*** Begin section ***
/-- Settles O48: SAMPLE through the states after its checks, its step and its LOG_APPEND, DRAFT_RESET through the stored word of the sampler state, and
the constraints through the checks of CONSTRAINT_LOAD in their order and the rows that an installed or a freed constraint has in the grammar banks. -/
theorem samplingAndConstraints : Obligations.SamplingAndConstraints := by
  unfold Obligations.SamplingAndConstraints
  refine ⟨?sample, ?counter, ?waits, ?reset, ?load, ?retire⟩
  case sample =>
    intro c id s s1 o m h u t request r p k stage noSteps counter tag first fresh still readable member single owned handle notPrefilled input output block
      gate moves room ownRun _
    have ready : SampleReady u id c o m :=
      ⟨fresh, noSteps, readable, member, single, owned, handle, notPrefilled, input, output, block, gate, moves, room, ownRun⟩
    have run := sample_runs h stage noSteps counter tag first still
    refine ⟨fun e refused => ?_, fun accepted => ⟨fun noTokens => ?_, fun tokens => ?_⟩⟩
    · obtain ⟨v, wrote, copy, body⟩ := sampleBody_refused ready refused
      exact ⟨v, wrote, copy, run.trans (by rw [body])⟩
    · obtain ⟨v, wrote, copy, body⟩ := sampleBody_noTokens ready accepted noTokens
      exact ⟨v, wrote, copy, run.trans (by rw [body]; rfl)⟩
    · obtain ⟨wrote, canonical, logged⟩ := sampleBody_tokens ready accepted tokens
      obtain ⟨⟨o1, copy, log, count, sampler, phase⟩, ⟨i, l, issued, kind, target, number, total, payload, finishes⟩, wasted, keptDrafts, due⟩ :=
        logged.congr (w' := s.keep (sampleBody u id c)) rfl rfl rfl
      exact ⟨_, o1, i, l, run, wrote_congr wrote rfl rfl rfl rfl (Memory.canon_of_wf canonical), copy, log, count, sampler, phase, issued, kind, target,
        number, total, payload, finishes, wasted, keptDrafts, due⟩
  case counter =>
    intro c id s s1 h stage noSteps canonical bad
    exact sample_badCounter h stage noSteps canonical bad
  case waits =>
    intro c id s s1 h u stage noSteps counter tag
    have gated := sample_gated h stage noSteps counter tag
    refine ⟨fun ahead => gated.trans (by rw [if_pos ahead]), fun first held => gated.trans ?_⟩
    rw [first, if_neg Bool.false_ne_true, if_pos held]
  case reset =>
    intro c id s s1 o h u p owned living
    have run := draftReset_here h owned living
    refine ⟨fun ahead => run.trans (by rw [if_pos ahead]), fun first => ⟨_, run.trans (by rw [first, if_neg Bool.false_ne_true]), ?_, rfl⟩⟩
    exact paramsOf_resetDrafts _
  case load =>
    intro c id s s1 h u t a header mine slot slots code
    have ends {v : State} (body : constraintBody c id u = v) : exec (.constraintLoad c) s = .next (s.keepHost v) :=
      (constraintLoad_starts h).trans (by rw [body])
    refine ⟨fun unaligned => ends (constraintBody_unaligned unaligned), fun aligned readable => ?_⟩
    have read : HeaderRead u c := ⟨aligned, readable⟩
    refine ⟨fun bad => ends (constraintBody_badFormat read bad), fun format taken => ends (constraintBody_exists read format taken), fun format fresh => ?_⟩
    have new : ImageNew u c := ⟨read, format, fresh⟩
    refine ⟨fun full => ends (constraintBody_limit new full), fun below slotFree => ?_⟩
    have free : SlotFree u c := ⟨new, below, slotFree⟩
    refine ⟨fun grammar short => ends (constraintBody_noEntries free grammar short), fun room => ?_⟩
    have fits : ImageFits u c := ⟨free, room⟩
    refine ⟨fun e none => ends (constraintBody_unplaced fits none), fun l p placed whole => ⟨fun bad => ?_, fun good => ?_⟩⟩
    · refine ⟨freeEntries p l, ends ((constraintBody_placed fits placed whole).trans (if_neg bad)), fun i mem => ?_, by rw [freeEntries_comp]⟩
      exact (freeEntries_dir ..).trans (if_pos mem)
    · obtain ⟨v, ended, entries, count, added⟩ := loadConstraint_placed (id := id) (l := l) fits (placeImage_beside placed)
      refine ⟨v, imageConstraint u.hostMem t slot a header l entries, ends ((constraintBody_placed fits placed whole).trans ((if_pos good).trans ended)),
        added, rfl, rfl, rfl, rfl, rfl, rfl, rfl, fun list => ⟨if_pos list, ?_⟩,
        fun grammar => ⟨if_pos grammar, count.trans (if_pos grammar), fun i inside => imageMasks_read grammar inside⟩⟩
      have notGrammar : (loadHeader u c).kind ≠ 2 := by rw [show (loadHeader u c).kind = 1 from list]; decide
      exact List.length_eq_zero_iff.mp (count.trans (if_neg notGrammar))
  case retire =>
    intro c id s s1 h u t n named
    have ends {v : State} (body : retireBody c false id u = v) : exec (.constraintRetire c) s = .next (s.keepHost v) :=
      (constraintRetire_starts h).trans (by rw [body])
    refine ⟨fun unknown => ends (retireBody_unknown unknown), fun k one living => ?_⟩
    have body := retireBody_named (id := id) one living
    refine ⟨fun read => ⟨_, ends (body.trans (if_pos read)), constraintOf_hideConstraint u t n id, rfl, rfl⟩, fun unread => ?_⟩
    have member : k ∈ named := by rw [one]; exact List.mem_singleton_self k
    have names : k.tenant = t ∧ k.id = n := by simpa using (List.mem_filter.mp member).2
    obtain ⟨gone, entries, runs⟩ := freeConstraint_frees u k
    rw [names.1, names.2] at gone
    exact ⟨freeConstraint u k, ends (body.trans (if_neg (Bool.eq_false_iff.mp unread))), gone, entries, runs⟩

end Sys2Proof.Proofs
end
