-- ==== Sys2Proof/Machine/Core.lean ====
section
/-! DEFINITION. The model behind the host's interface. -/

def Sys2Proof.core : Host.Core := { State := Sys2Proof.Machine.State, Fault := Sys2Proof.Machine.Fault, Refusal := Sys2Proof.Machine.Refusal, step := Sys2Proof.Machine.step, reset := Sys2Proof.Machine.State.reset }
end

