/-! ### Host commands -/

/-- R67's table: the host opcode map. The `op` values are no part of the source but the spec's own choice (92 D16, log
18). -/
def Obligations.HostOpcodeMap : Prop :=
  ∀ h : HostCmd,
    (h.op = 0x00#8 → decodeCommand h = .init) ∧
    (h.op = 0x01#8 → decodeCommand h = .setd h.d0 h.d1 h.d2 h.d3 h.en h.dp) ∧
    (h.op = 0x02#8 → decodeCommand h = .rdb h.dstOk) ∧
    (0x03 ≤ h.op.toNat → decodeCommand h = .badcmd h.op)

/-- R131 with the procedure R130: `INIT` sends the two bytes, succeeds in every state, and writes no register. -/
def Obligations.InitCommand : Prop :=
  (∀ s : State, exec .init s =
    .next { s with
      out := s.out ++ [[s.cfg.cmdBiocOn], [s.cfg.cmdLedUsr]], responses := s.responses ++ [⟨.ok, 0x00⟩] }) ∧
  (∀ h : HostCmd, h.op = 0x00#8 → decodeCommand h = .init) ∧
  (∀ s : State, periphInit s = { s with out := s.out ++ [[s.cfg.cmdBiocOn], [s.cfg.cmdLedUsr]] })

/-- R140: set-display is Busy exactly while the gate is closed and changes nothing then; else it is admitted: flag set,
request stored, encoded and sent, OK. -/
def Obligations.SetDisplayCommand : Prop :=
  (∀ (s : State) (d0 d1 d2 d3 en dp : Byte), s.inflight = true →
    exec (.setd d0 d1 d2 d3 en dp) s = .next { s with responses := s.responses ++ [⟨.busy, 0x00⟩] }) ∧
  (∀ (s : State) (d0 d1 d2 d3 en dp : Byte), s.inflight = false →
    exec (.setd d0 d1 d2 d3 en dp) s =
      .next { s with
        inflight := true
        last := reduceRequest d0 d1 d2 d3 en dp
        out := s.out ++ [encodeRequest s.cfg (reduceRequest d0 d1 d2 d3 en dp)]
        responses := s.responses ++ [⟨.ok, 0x00⟩] }) ∧
  (∀ h : HostCmd, h.op = 0x01#8 → decodeCommand h = .setd h.d0 h.d1 h.d2 h.d3 h.en h.dp)

/-- R150: read-buttons returns the holder and clears it, or with a bad destination raises InvalidArgument and clears
nothing. -/
def Obligations.ReadButtonsCommand : Prop :=
  (∀ s : State, exec (.rdb false) s = .next { s with responses := s.responses ++ [⟨.invalid, 0x00⟩] }) ∧
  (∀ s : State, exec (.rdb true) s =
    .next { s with btn := 0x00, responses := s.responses ++ [⟨.ok, s.btn⟩] }) ∧
  (∀ h : HostCmd, h.op = 0x02#8 → decodeCommand h = .rdb h.dstOk)

/-- R152: any other command answers InvalidArgument and changes nothing. -/
def Obligations.UnsupportedCommand : Prop :=
  (∀ (s : State) (op : Byte), exec (.badcmd op) s =
    .next { s with responses := s.responses ++ [⟨.invalid, 0x00⟩] }) ∧
  (∀ h : HostCmd, 0x03 ≤ h.op.toNat → decodeCommand h = .badcmd h.op)

/-- R68: which status and data each host command answers, with the numeric codes; code 3 is never produced. -/
def Obligations.ResponseOfEachCommand : Prop :=
  (∀ (s : State) (h : HostCmd), ∃ t r, handle (.command h) s = .next t ∧ t.responses = s.responses ++ [r] ∧
    (r.status = .busy ↔ h.op = 0x01#8 ∧ s.inflight = true) ∧
    (r.status = .invalid ↔ (h.op = 0x02#8 ∧ h.dstOk = false) ∨ 0x03 ≤ h.op.toNat) ∧
    r.data = if h.op = 0x02#8 ∧ h.dstOk = true then s.btn else 0x00#8) ∧
  (Status.code .ok = 0#2 ∧ Status.code .busy = 1#2 ∧ Status.code .invalid = 2#2) ∧
  (∀ st : Status, st.code ≠ 3#2)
*** End section ***
» HOW TO COMPLETE THIS TASK:
From the listing, please work out how many lines contain "canonical". Give the number only.

» RESULT BELOW:
4